▶ _What the exercise asks_:
What is needed is a copy of each line in the listing that contains "tuning".

----- Recorded data

/-- A step keeps the invariant. -/
theorem step_inv (h : s.Inv) (hstep : step s = .next t) : t.Inv := by
  obtain ⟨-, ⟨-, rfl⟩ | ⟨ev, rest, -, hevent⟩⟩ := step_next_cases hstep
  · exact h
  · exact performEvent_inv (s := { s with pending := rest })
      ⟨h.legal, h.out_length, fun hpower => { h.sound hpower with }⟩ hevent

/-- In a sound state of a legal block the voice's tuning word is a legal one (R34, R142). -/
theorem State.Sound.voiceFtw_le (h : s.Sound) (hlegal : s.cfg.Legal) : s.voice.ftw.toNat ≤ ftwMax := by
  obtain ⟨-, -, hfs, -⟩ := hlegal
  rcases h.voiceFtw with hzero | ⟨n, hn, hentry⟩
  · rw [hzero]
    exact Nat.zero_le _
  · rw [hentry]
    exact ftabRom_le_ftwMax hfs hn

end

/-- Settles O37: every event keeps the invariant, and every entry of the ROM is a legal tuning word. -/
theorem stepKeepsInvariant : Obligations.StepKeepsInvariant := by
  intro s t h hstep
  have ht := step_inv h hstep
  exact ⟨ht, fun hpower => (ht.sound hpower).voiceFtw_le ht.legal⟩

end Sys2Proof.Machine

namespace Sys2Proof.Machine

/-! ### The end points of the modulation and of the voice product (R254, R291) -/

/-- At depth 0 a modulated sample is the sample. -/
@[simp] theorem modSample_depth_zero (o : Osc) (x : Sample) : modSample 0 o x = x := by
  rw [modSample, modApply_of_modCut_eq_zero (modCut_depth_zero _), BitVec.ofInt_toInt]

/-- At depth 0 the modulator leaves the block as it is (R254). -/
theorem modStep_depth_zero (xs : List Sample) (o : Osc) : (modStep 0 xs o).2 = xs := by
  induction xs generalizing o with
  | nil => rfl
  | cons x xs ih => rw [modStep_cons, modSample_depth_zero, ih]

/-- STEP leaves in OUT the voice's block, as the modulator has changed it (R290). -/
theorem State.cmdStep_out (s : State) :
    s.cmdStep.out =
      (modStep s.settings.modDepth.toNat (voiceStep s.settings s.cfg.blockSize s.voice s.env).2.2 s.modulator).2 := rfl

/-- Settles O50: at depth 0 the cut is 0, and at full depth it is between 0, at the modulator's peak, and 32767. -/
theorem depthEndPoints : Obligations.DepthEndPoints := by
  refine ⟨modStep_depth_zero, fun s t hdepth hexec => ?block, by decide, by decide, fun m hmlo hmhi => ?gain⟩
  case block =>
    obtain rfl : s.cmdStep = t := Host.Outcome.next.inj hexec
    rw [State.cmdStep_out, hdepth]
    exact modStep_depth_zero _ _
  case gain =>
    have hcut := modCut_range (d := 32768) le_rfl hmlo hmhi
    omega

/-- The voice product as a floor division. -/
theorem voiceSample_eq (a : Int) (l : Level) : voiceSample a l = a * l.toNat / 16777216 := rfl

/-- Settles O51: the level is a fraction of ONE, so the product lies between 0 and the sample. -/
theorem voiceProductBounded : Obligations.VoiceProductBounded := by
  intro a l halo hahi hl
  obtain ⟨hmin, hmax⟩ := voiceSample_between hl a
  refine ⟨voiceSample_eq a l, by omega, by omega, fun hone => ?full, fun hzero => ?silent⟩
  case full =>
    rw [voiceSample_eq, hone]
    exact Int.mul_ediv_cancel a (by decide)
  case silent => simp [voiceSample_eq, hzero]

/-! ### Monotone ramps (R213) -/

section
variable {start target : Level} {n : Word}

/-- One more increment of a rising ramp does not fall. -/
theorem rampLevel_le_succ (h : start.toNat ≤ target.toNat) (k : Nat) :
    rampLevel start target n k ≤ rampLevel start target n (k + 1) := by
  have hinc : 0 ≤ ((target.toNat : Int) - start.toNat).tdiv n.toNat :=
    Int.tdiv_nonneg (by omega) (Int.natCast_nonneg _)
  rw [rampLevel_succ]
  omega

/-- One more increment of a falling ramp does not rise. -/
theorem rampLevel_succ_le (h : target.toNat ≤ start.toNat) (k : Nat) :
    rampLevel start target n (k + 1) ≤ rampLevel start target n k := by
  have hinc : 0 ≤ ((start.toNat : Int) - target.toNat).tdiv n.toNat :=
    Int.tdiv_nonneg (by omega) (Int.natCast_nonneg _)
  rw [← Int.neg_sub, Int.neg_tdiv] at hinc
  rw [rampLevel_succ]
  omega

/-- A ramp shorter in value than in time has no increment. -/
theorem rampLevel_of_short (hup : start.toNat < target.toNat + n.toNat) (hdown : target.toNat < start.toNat + n.toNat)
    (k : Nat) : rampLevel start target n k = start.toNat := by
  have hinc : ((target.toNat : Int) - start.toNat).tdiv n.toNat = 0 := by
    rcases le_total start.toNat target.toNat with h | h
    · exact Int.tdiv_eq_zero_of_lt (by omega) (by omega)
    · rw [← Int.neg_sub, Int.neg_tdiv, Int.tdiv_eq_zero_of_lt (by omega) (by omega), Int.neg_zero]
  rw [rampLevel, hinc]
  omega

end

/-- Sample `k` of a ramp as a number: `k` increments from the start, but the target itself at the last sample (R209). -/
def rampSample (start target : Level) (n : Word) (k : Nat) : Int :=
  if k = n.toNat then target.toNat else rampLevel start target n k

section
variable {start target : Level} {n : Word} {k : Nat}

/-- A rising ramp's samples stay between its start and its target, the last one included. -/
theorem rampSample_rising (h : start.toNat ≤ target.toNat) (hk : k ≤ n.toNat) :
    (start.toNat : Int) ≤ rampSample start target n k ∧ rampSample start target n k ≤ target.toNat := by
  unfold rampSample
  split
  · omega
  · exact rampLevel_rising h hk

/-- A falling ramp's samples stay between its target and its start, the last one included. -/
theorem rampSample_falling (h : target.toNat ≤ start.toNat) (hk : k ≤ n.toNat) :
    (target.toNat : Int) ≤ rampSample start target n k ∧ rampSample start target n k ≤ start.toNat := by
  unfold rampSample
  split
  · omega
  · exact rampLevel_falling h hk

/-- A rising ramp's samples do not fall, at the last one either. -/
theorem rampSample_le_succ (h : start.toNat ≤ target.toNat) (hk : k < n.toNat) :
    rampSample start target n k ≤ rampSample start target n (k + 1) := by
  have hinner : rampSample start target n k = rampLevel start target n k := if_neg hk.ne
  by_cases hlast : k + 1 = n.toNat
  · rw [hinner, rampSample, if_pos hlast]
    exact (rampLevel_rising h hk.le).2
  · rw [hinner, rampSample, if_neg hlast]
    exact rampLevel_le_succ h k

/-- A falling ramp's samples do not rise, at the last one either. -/
theorem rampSample_succ_le (h : target.toNat ≤ start.toNat) (hk : k < n.toNat) :
    rampSample start target n (k + 1) ≤ rampSample start target n k := by
  have hinner : rampSample start target n k = rampLevel start target n k := if_neg hk.ne
  by_cases hlast : k + 1 = n.toNat
  · rw [hinner, rampSample, if_pos hlast]
    exact (rampLevel_falling h hk.le).1
  · rw [hinner, rampSample, if_neg hlast]
    exact rampLevel_succ_le h k

/-- Sample `k + 1` of a ramp, the last one included (R209). -/
theorem Env.levelAt_eq_rampSample (st : Settings) {ph : Phase} (hramp : ph.isRamp = true)
    (hstart : start.toNat ≤ 16777216) (htarget : target.toNat ≤ 16777216) (hk : k < n.toNat) :
    (((Env.atRampStart ph start target n).levelAt st k).toNat : Int) = rampSample start target n (k + 1) := by
  by_cases hlast : k + 1 = n.toNat
  · rw [rampSample, if_pos hlast, Env.levelAt, Env.step_after_atRampStart st hramp hstart htarget hlast]
  · rw [rampSample, if_neg hlast, Env.levelAt_atRampStart st hramp hstart htarget (by omega)]

end

/-- Settles O54: all the samples of a ramp are increments of one sign, none of which passes the target. -/
theorem rampIsMonotoneAndBounded : Obligations.RampIsMonotoneAndBounded := by
  intro st ph start target n k hramp hstart htarget hk e
  have hlevel {j : Nat} (hj : j < n.toNat) : ((e.levelAt st j).toNat : Int) = rampSample start target n (j + 1) :=
    Env.levelAt_eq_rampSample st hramp hstart htarget hj
  have hbounds : min start.toNat target.toNat ≤ (e.levelAt st k).toNat ∧
      (e.levelAt st k).toNat ≤ max start.toNat target.toNat := by
    have hsample := hlevel hk
    rcases le_total start.toNat target.toNat with h | h
    · have hrange := rampSample_rising (n := n) (k := k + 1) h hk
      omega
    · have hrange := rampSample_falling (n := n) (k := k + 1) h hk
      omega
  refine ⟨hbounds.1, hbounds.2, fun hnext h => ?rising, fun hnext h => ?falling, fun hnext hup hdown => ?short⟩
  case rising =>
    have hmono := rampSample_le_succ (n := n) h hnext
    rw [← hlevel hk, ← hlevel hnext] at hmono
    exact Int.ofNat_le.mp hmono
  case falling =>
    have hmono := rampSample_succ_le (n := n) h hnext
    rw [← hlevel hk, ← hlevel hnext] at hmono
    exact Int.ofNat_le.mp hmono
  case short =>
    have hsample := hlevel hk
    rw [rampSample, if_neg hnext.ne, rampLevel_of_short hup hdown] at hsample
    exact BitVec.eq_of_toNat_eq (Int.ofNat_inj.mp hsample)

----------

▶ _The answer_:
/-- In a sound state of a legal block the voice's tuning word is a legal one (R34, R142). -/
/-- Settles O37: every event keeps the invariant, and every entry of the ROM is a legal tuning word. -/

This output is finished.